Notably, the arguments bound by a lambda expression are always made as value bindings; one cannot pass a macro or a special form into a function as an argument, as that would make compilation really hard.

But since value bindings point to a memory location rather than to a value, the implementation cannot do much by way of partial evaluation - an important optimisation. For example, any addition such as (+ 1 2 3) is a call to the + function - but functions are just value bindings. When a compiler compiles such code, it sees that + is a value binding. Where it a macro binding, it would run the macro transformer on the expression, then attempt to compile the result; where it a special form binding, it would handle it as per the type of special form. But it's usually a value binding, pointing to a memory location, so the compiler has to output code that looks in that location, checks the contents is a function (and complains if not), then calls that function with the arguments. This is because the program could, at any point, run (set! + (lambda args ...)) and redefine addition at run time...

If we had constant bindings, that bound a name to an actual value, then where such a bound symbol appeared in a function call position, the compiler could know precisely which function was being invoked in the same way that a C compiler does, do all the type checking at compile time, and compile a direct call - or even inline it.

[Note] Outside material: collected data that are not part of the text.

-- ==== Sys2Proof/Tests/Slice0.lean ====
section
/-! SUPPORT. The model's own tests: each is one decode, one operation or one step on a small state, with its expected result
taken from the spec (V-* and L1-* are the vectors of 95_test_vectors.md). The last part shows, for each statement with
hypotheses, a concrete input that meets them. -/

namespace Sys2Proof.Tests

open Sys2Proof Sys2Proof.Machine

/-! ### Helpers -/

/-- The next state, or reset where there is none. -/
def nextOf : Outcome → State
  | .next t => t
  | _ => State.reset

/-- The state after one step that runs the word `w`. -/
def after (w : Nat) (s : State) : State := nextOf (step (s.withFetchWord 16 w))

/-- Reset with some `V` registers set. -/
def withV (vs : List (Reg × Byte)) : State := vs.foldl (fun s p => s.setV p.1 p.2) State.reset

/-- The set cells of one row of the framebuffer, by column. -/
def rowCells (s : State) (y : Fin 32) : List Nat := (List.range 64).filter fun x => s.fb.cell (Fin.ofNat 64 x) y

/-- The fault record of an ended machine. -/
def faultRecord (s : State) : Option FaultRecord :=
  match s.runState with
  | .faulted r => some r
  | _ => none

/-- Reset with `SP` and one slot set. -/
def withStack (sp : Fin 17) (k : Reg) (w : Word) : State :=
  { State.reset with ms.sp := sp, ms.stack := State.reset.ms.stack.set k.val w }

/-- The thread at sub-step `p`, with the given time sample. -/
def atPhase (p : Phase) (now : Nat) : State := { State.reset with phase := p, now := now, clock := now }

/-- S4 at a timer-gate firing, with the given events queued and the given wait. -/
def atPoll (es : List HostEvent) (w : Wait) : State := { atPhase .s4 16 with hostQueue := es, wait := w }

/-- Reset with an observer's turn first. -/
def observing (op : ObserverOp) : State := { State.reset with turns := [.observer op] }

/-- The machine whose observer has `readSnapshot` next while its `stop()` is pending, at sub-step `p`. -/
def blocked (p : Phase) (now : Nat) : State :=
  { atPhase p now with stopPending := true, turns := [.observer .readSnapshot] }

/-- A machine that has stopped. -/
def stopped : State := { State.reset with runState := .stopped .hostQuit }

/-- The machine standing at a self-jump that has run: `1200` at 0x200, its line the last of the log (L1-11). -/
def selfLoop : State := { after 0x1200 State.reset with phase := .s3 }

/-- A KEYMAP of characters, one of them under two keys. -/
def charKeymap : Vector Char 16 := #v['x', '1', '2', '3', 'q', 'w', 'e', 'a', 's', 'q', 'z', 'c', '4', 'r', 'f', 'v']

/-- A framebuffer with one cell set. -/
def oneCell (x : Fin 64) (y : Fin 32) : Framebuffer := Framebuffer.blank.toggle x y

/-! ### Well-formedness: the one check refuses a recognized word as unrecognized (R76) -/

theorem test_wf_refuses_recognized : (Instr.unrecognized 0x00E0).wf = false := by decide
theorem test_wf_refuses_recognized_misc : (Instr.unrecognized 0xF30A).wf = false := by decide
theorem test_wf_accepts_unrecognized : (Instr.unrecognized 0x5121).wf = true := by decide
theorem test_wf_accepts_listed : (Instr.drw 15 15 15).wf = true := by decide

/-! ### Decoding: one word of each instruction, its bits written out from the opcode map of 30_encoding.md -/

theorem test_decode_cls : decode 0b0000000011100000#16 = .cls := by decide
theorem test_decode_ret : decode 0b0000000011101110#16 = .ret := by decide
theorem test_decode_jp : decode 0b0001001000001000#16 = .jp 0x208 := by decide
theorem test_decode_call : decode 0b0010001000010000#16 = .call 0x210 := by decide
theorem test_decode_seImm : decode 0b0011001101000010#16 = .seImm 3 0x42 := by decide
theorem test_decode_sneImm : decode 0b0100001101000010#16 = .sneImm 3 0x42 := by decide
theorem test_decode_seReg : decode 0b0101000100100000#16 = .seReg 1 2 := by decide
theorem test_decode_ldImm : decode 0b0110101010011101#16 = .ldImm 10 0x9D := by decide
theorem test_decode_addImm : decode 0b0111000100000010#16 = .addImm 1 2 := by decide
theorem test_decode_ldReg : decode 0b1000000100100000#16 = .ldReg 1 2 := by decide
theorem test_decode_orReg : decode 0b1000000100100001#16 = .orReg 1 2 := by decide
theorem test_decode_andReg : decode 0b1000000100100010#16 = .andReg 1 2 := by decide
theorem test_decode_xorReg : decode 0b1000000100100011#16 = .xorReg 1 2 := by decide
theorem test_decode_addReg : decode 0b1000000100100100#16 = .addReg 1 2 := by decide
theorem test_decode_sub : decode 0b1000000100100101#16 = .sub 1 2 := by decide
theorem test_decode_shr : decode 0b1000000100100110#16 = .shr 1 2 := by decide
theorem test_decode_subn : decode 0b1000000100100111#16 = .subn 1 2 := by decide
theorem test_decode_shl : decode 0b1000000100101110#16 = .shl 1 2 := by decide
theorem test_decode_sneReg : decode 0b1001000100100000#16 = .sneReg 1 2 := by decide
theorem test_decode_ldI : decode 0b1010111111111110#16 = .ldI 0xFFE := by decide
theorem test_decode_jpV0 : decode 0b1011001100000001#16 = .jpV0 0x301 := by decide
theorem test_decode_rnd : decode 0b1100000100001111#16 = .rnd 1 0x0F := by decide
theorem test_decode_drw : decode 0b1101001000110001#16 = .drw 2 3 1 := by decide
theorem test_decode_skp : decode 0b1110010110011110#16 = .skp 5 := by decide
theorem test_decode_sknp : decode 0b1110010110100001#16 = .sknp 5 := by decide
theorem test_decode_ldVxDt : decode 0b1111001100000111#16 = .ldVxDt 3 := by decide
theorem test_decode_ldVxK : decode 0b1111001100001010#16 = .ldVxK 3 := by decide
theorem test_decode_ldDtVx : decode 0b1111001100010101#16 = .ldDtVx 3 := by decide
theorem test_decode_ldStVx : decode 0b1111001100011000#16 = .ldStVx 3 := by decide
theorem test_decode_addIVx : decode 0b1111001000011110#16 = .addIVx 2 := by decide
theorem test_decode_ldFVx : decode 0b1111010100101001#16 = .ldFVx 5 := by decide
theorem test_decode_ldBVx : decode 0b1111010100110011#16 = .ldBVx 5 := by decide
theorem test_decode_ldMemVx : decode 0b1111111101010101#16 = .ldMemVx 15 := by decide
theorem test_decode_ldVxMem : decode 0b1111001001100101#16 = .ldVxMem 2 := by decide
/-- V-CY-7, V-CY-8. -/
theorem test_decode_unrecognized :
    [0x0123#16, 0xE19F#16, 0xF1FF#16, 0x800F#16, 0x8008#16, 0xF0A0#16].all (fun w => decode w == .unrecognized w) := by
  decide
theorem test_decode_bytes_big_endian : decodeBytes [0x12, 0x34, 0x56] = .ok (.jp 0x234, [0x56]) := by rfl
theorem test_decode_truncated : decodeBytes [0x12] = .error .truncated := by rfl
theorem test_table_word : decodeTableWord 16 0xD123 = some (.drw 1 2 3) := by decide

/-! ### One step of each instruction -/

/-- V-CY-1, V-DR-1. -/
theorem test_cls_clears : (rowCells (after 0x00E0 { State.reset with fb := oneCell 5 7 }) 7, (after 0x00E0 State.reset).ms.pc)
    = ([], 0x202) := by decide
/-- V-DR-3: a cell set before is erased and reported. -/
theorem test_drw_collides :
    let t := after 0xD231 ((({ withV [(2, 4), (3, 7)] with fb := oneCell 5 7 } : State).setI 0x300).writeBytes 0x300 [0xC0])
    (rowCells t 7, t.getV vf) = ([4], 1) := by decide
/-- L1-5: columns and rows wrap. -/
theorem test_drw_wraps :
    let t := after 0xD012 (((withV [(0, 63), (1, 31)]).setI 0x300).writeBytes 0x300 [0xFF, 0xFF])
    (rowCells t 31, rowCells t 0, t.getV vf) = ([0, 1, 2, 3, 4, 5, 6, 63], [0, 1, 2, 3, 4, 5, 6, 63], 0) := by decide
/-- V-CF-5. -/
theorem test_ret_pops : let t := after 0x00EE (withStack 1 0 0x206)
    (t.ms.sp, t.ms.pc, t.slot 0) = (0, 0x206, 0x206) := by decide
/-- V-CF-6. -/
theorem test_ret_underflow : faultRecord (after 0x00EE State.reset)
    = some { code := .stackUnderflow, pc := 0x200, opcode := some 0x00EE, info := .sp 0 } := by decide
/-- V-CF-1. -/
theorem test_jp_self : let t := after 0x1208 (State.reset.jump 0x208)
    (t.ms.pc, t.ms.endloop) = (0x208, true) := by decide
/-- V-CF-2. -/
theorem test_jp_next : let t := after 0x120A (State.reset.jump 0x208)
    (t.ms.pc, t.ms.endloop) = (0x20A, false) := by decide
/-- V-CF-3. -/
theorem test_call_pushes : let t := after 0x2210 (State.reset.jump 0x204)
    (t.slot 0, t.ms.sp, t.ms.pc) = (0x206, 1, 0x210) := by decide
/-- V-CF-4. -/
theorem test_call_overflow : let t := after 0x2300 (withStack 16 0 0x206)
    (faultRecord t, t.ms.sp, t.ms.pc)
      = (some { code := .stackOverflow, pc := 0x200, opcode := some 0x2300, info := .sp 16 }, 16, 0x200) := by decide
/-- V-CF-8. -/
theorem test_jpV0_exact_sum : (after 0xBFFF (withV [(0, 0xFF)])).ms.pc = 0x10FE := by decide
/-- V-CF-9. -/
theorem test_jpV0_no_endloop : let t := after 0xB200 State.reset
    (t.ms.pc, t.ms.endloop) = (0x200, false) := by decide
/-- V-CF-10. -/
theorem test_seImm_skips : (after 0x3342 (withV [(3, 0x42)])).ms.pc = 0x204 := by decide
/-- V-CF-11. -/
theorem test_seImm_falls_through : (after 0x3342 (withV [(3, 0x41)])).ms.pc = 0x202 := by decide
/-- V-CF-12. -/
theorem test_sneImm_skips : (after 0x4342 (withV [(3, 0x41)])).ms.pc = 0x204 := by decide
/-- V-CF-13. -/
theorem test_seReg_skips : (after 0x5120 (withV [(1, 9), (2, 9)])).ms.pc = 0x204 := by decide
/-- V-CF-14. -/
theorem test_sneReg_skips : (after 0x9120 (withV [(1, 9), (2, 8)])).ms.pc = 0x204 := by decide
/-- V-AL-1. -/
theorem test_ldImm : (after 0x6A9D State.reset).getV 10 = 0x9D := by decide
/-- V-AL-2. -/
theorem test_addImm_no_flag : let t := after 0x7102 (withV [(1, 0xFF), (15, 7)])
    (t.getV 1, t.getV vf) = (1, 7) := by decide
/-- V-AL-3. -/
theorem test_ldReg : (after 0x8120 (withV [(2, 0x33)])).getV 1 = 0x33 := by decide
/-- V-AL-4. -/
theorem test_or_clears_vf : let t := after 0x8121 (withV [(1, 0xF0), (2, 0x0F), (15, 1)])
    (t.getV 1, t.getV vf) = (0xFF, 0) := by decide
/-- V-AL-26: the result is lost for X = 0xF. -/
theorem test_or_vf_target : (after 0x8F11 (withV [(15, 0x55)])).getV vf = 0 := by decide
/-- V-AL-27. -/
theorem test_and_vf_source : let t := after 0x81F2 (withV [(1, 0xC3), (15, 0x0F)])
    (t.getV 1, t.getV vf) = (3, 0) := by decide
/-- V-AL-6. -/
theorem test_xor : let t := after 0x8123 (withV [(1, 0xF0), (2, 0x3C)])
    (t.getV 1, t.getV vf) = (0xCC, 0) := by decide
/-- V-AL-7, V-AL-8: 255 is no carry. -/
theorem test_addReg_carry_edge :
    let t := after 0x8124 (withV [(1, 0xFF), (2, 1)])
    let u := after 0x8124 (withV [(1, 0x80), (2, 0x7F)])
    (t.getV 1, t.getV vf, u.getV 1, u.getV vf) = (0, 1, 0xFF, 0) := by decide
/-- V-AL-16, V-AL-17. -/
theorem test_addReg_vf : ((after 0x8F14 (withV [(15, 0xFF), (1, 1)])).getV vf, (after 0x8FF4 (withV [(15, 0x80)])).getV vf)
    = (2, 2) := by decide
/-- L1-3, V-AL-9: strictly greater. -/
theorem test_sub_borrow_edge :
    let t := after 0x8345 (withV [(3, 1), (4, 2)])
    let u := after 0x8125 (withV [(1, 5), (2, 5)])
    (t.getV 3, t.getV vf, u.getV 1, u.getV vf) = (0xFF, 0, 0, 0) := by decide
/-- V-AL-19, V-AL-20. -/
theorem test_sub_vf :
    let u := after 0x81F5 (withV [(1, 5), (15, 3)])
    ((after 0x8F15 (withV [(15, 5), (1, 3)])).getV vf, u.getV vf, u.getV 1) = (0xFE, 1, 4) := by decide
/-- V-AL-13: Y is not read. -/
theorem test_shr : let t := after 0x8126 (withV [(1, 3), (2, 0xAA)])
    (t.getV 1, t.getV vf, t.getV 2) = (1, 1, 0xAA) := by decide
/-- V-AL-23. -/
theorem test_shr_vf : (after 0x8F06 (withV [(15, 3)])).getV vf = 0 := by decide
/-- V-AL-11. -/
theorem test_subn : let t := after 0x8127 (withV [(1, 3), (2, 10)])
    (t.getV 1, t.getV vf) = (7, 1) := by decide
/-- V-AL-21, V-AL-22. -/
theorem test_subn_vf :
    let u := after 0x81F7 (withV [(1, 3), (15, 5)])
    ((after 0x8F17 (withV [(15, 5), (1, 3)])).getV vf, u.getV vf, u.getV 1) = (3, 1, 0xFE) := by decide
/-- V-AL-14. -/
theorem test_shl : let t := after 0x810E (withV [(1, 0x81)])
    (t.getV 1, t.getV vf) = (2, 1) := by decide
/-- V-AL-24, V-AL-25. -/
theorem test_shl_vf : ((after 0x8F0E (withV [(15, 0x80)])).getV vf, (after 0x8F0E (withV [(15, 0x7F)])).getV vf) = (2, 0) := by
  decide
/-- V-AL-29: whatever is drawn. -/
theorem test_rnd_masked_off : (nextOf (exec (.rnd 1 0) State.reset)).getV 1 = 0 := by
  simp [exec, execRnd, nextOf]
/-- V-IM-1. -/
theorem test_ldI : (after 0xAFFF State.reset).ms.i = 0x0FFF := by decide
/-- V-IM-2, V-IM-4. -/
theorem test_addIVx_wraps :
    let t := after 0xF21E ((withV [(2, 0x10), (15, 9)]).setI 0x300)
    (t.ms.i, t.getV vf, (after 0xF11E ((withV [(1, 1)]).setI 0xFFFF)).ms.i) = (0x310, 9, 0) := by decide
/-- V-IM-5, V-IM-7. -/
theorem test_ldFVx : ((after 0xF029 (withV [(0, 5)])).ms.i, (after 0xF029 (withV [(0, 0xFF)])).ms.i) = (0x19, 0x4FB) := by decide
/-- L1-6. -/
theorem test_bcd : let t := after 0xF533 ((withV [(5, 157)]).setI 0x300)
    (t.readBytes 0x300 3, t.ms.i) = ([1, 5, 7], 0x300) := by decide
/-- V-IM-11: no byte is written. -/
theorem test_bcd_outside : let t := after 0xF133 ((withV [(1, 7)]).setI 0xFFE)
    (faultRecord t, t.readBytes 0xFFE 2)
      = (some { code := .memoryOutOfRange, pc := 0x200, opcode := some 0xF133, info := .addr 0x1000 }, [0, 0]) := by decide
/-- V-IM-12. -/
theorem test_store_block : let t := after 0xF155 ((withV [(0, 0xFE), (1, 1), (2, 9)]).setI 0x400)
    (t.readBytes 0x400 3, t.ms.i) = ([0xFE, 1, 0], 0x400) := by decide
/-- V-IM-13, V-IM-14: the last block that fits, and the first that does not. -/
theorem test_store_edge :
    ((after 0xFF55 ((withV [(15, 9)]).setI 0xFF0)).readByte 0xFFF, (faultRecord (after 0xFF55 (State.reset.setI 0xFF1))).map (·.info))
      = (9, some (.addr 0x1000)) := by decide
/-- V-IM-15. -/
theorem test_load_block : let t := after 0xF265 (((withV [(3, 0x99)]).setI 0x300).writeBytes 0x300 [1, 5, 7])
    ([t.getV 0, t.getV 1, t.getV 2, t.getV 3], t.ms.i) = ([1, 5, 7, 0x99], 0x300) := by decide
/-- V-TK-1, V-TK-2. -/
theorem test_skp :
    ((after 0xE59E ((withV [(5, 7)]).setKey 7 true)).ms.pc, (after 0xE59E (withV [(5, 7)])).ms.pc) = (0x204, 0x202) := by decide
/-- V-TK-3. -/
theorem test_sknp :
    ((after 0xE5A1 (withV [(5, 7)])).ms.pc, (after 0xE5A1 ((withV [(5, 7)]).setKey 7 true)).ms.pc) = (0x204, 0x202) := by decide
/-- V-TK-4. -/
theorem test_key_index_outside : (faultRecord (after 0xE59E (withV [(5, 0x10)])), faultRecord (after 0xE5A1 (withV [(5, 0x10)])))
    = (some { code := .keyIndexOutOfRange, pc := 0x200, opcode := some 0xE59E, info := .index 0x10 },
       some { code := .keyIndexOutOfRange, pc := 0x200, opcode := some 0xE5A1, info := .index 0x10 }) := by decide
/-- V-TK-5. -/
theorem test_ldVxDt : (after 0xF307 (State.reset.setDt 0x3C)).getV 3 = 0x3C := by decide
/-- V-TK-6. -/
theorem test_ldDtVx : let t := after 0xF315 (withV [(3, 0x3C)])
    (t.ms.dt, t.ms.st) = (0x3C, 0) := by decide
/-- V-TK-7. -/
theorem test_ldStVx : let t := after 0xF318 (withV [(3, 5)])
    (t.ms.dt, t.ms.st) = (0, 5) := by decide
/-- V-TK-8. -/
theorem test_ldVxK : let t := after 0xF30A State.reset
    (t.wait, t.ms.pc, t.getV 3, t.snap.log) = (.waiting 3, 0x202, 0, [{ pc := 0x200, op := 0xF30A }]) := by decide
/-- V-CY-6. -/
theorem test_unrecognized : let t := after 0x5121 (withV [(1, 5), (2, 5)])
    (t.ms.pc, t.snap.log.map (·.text)) = (0x202, ["0200: 5121 - unknown/unimplemented instruction"]) := by decide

More excitingly, we could partially evaluate things. Functions that were known to not have side effects could, if all their arguments were literals or constant symbols, be applied at compile time and replaced with constants. Inlining is just a variant on this; where the source code of a function is known, calls to it can be expanded inline, even if the arguments aren't all known.

This can produce significant speed increases. But Scheme currently has only mutable value bindings. Luckily, it's a very extensible language...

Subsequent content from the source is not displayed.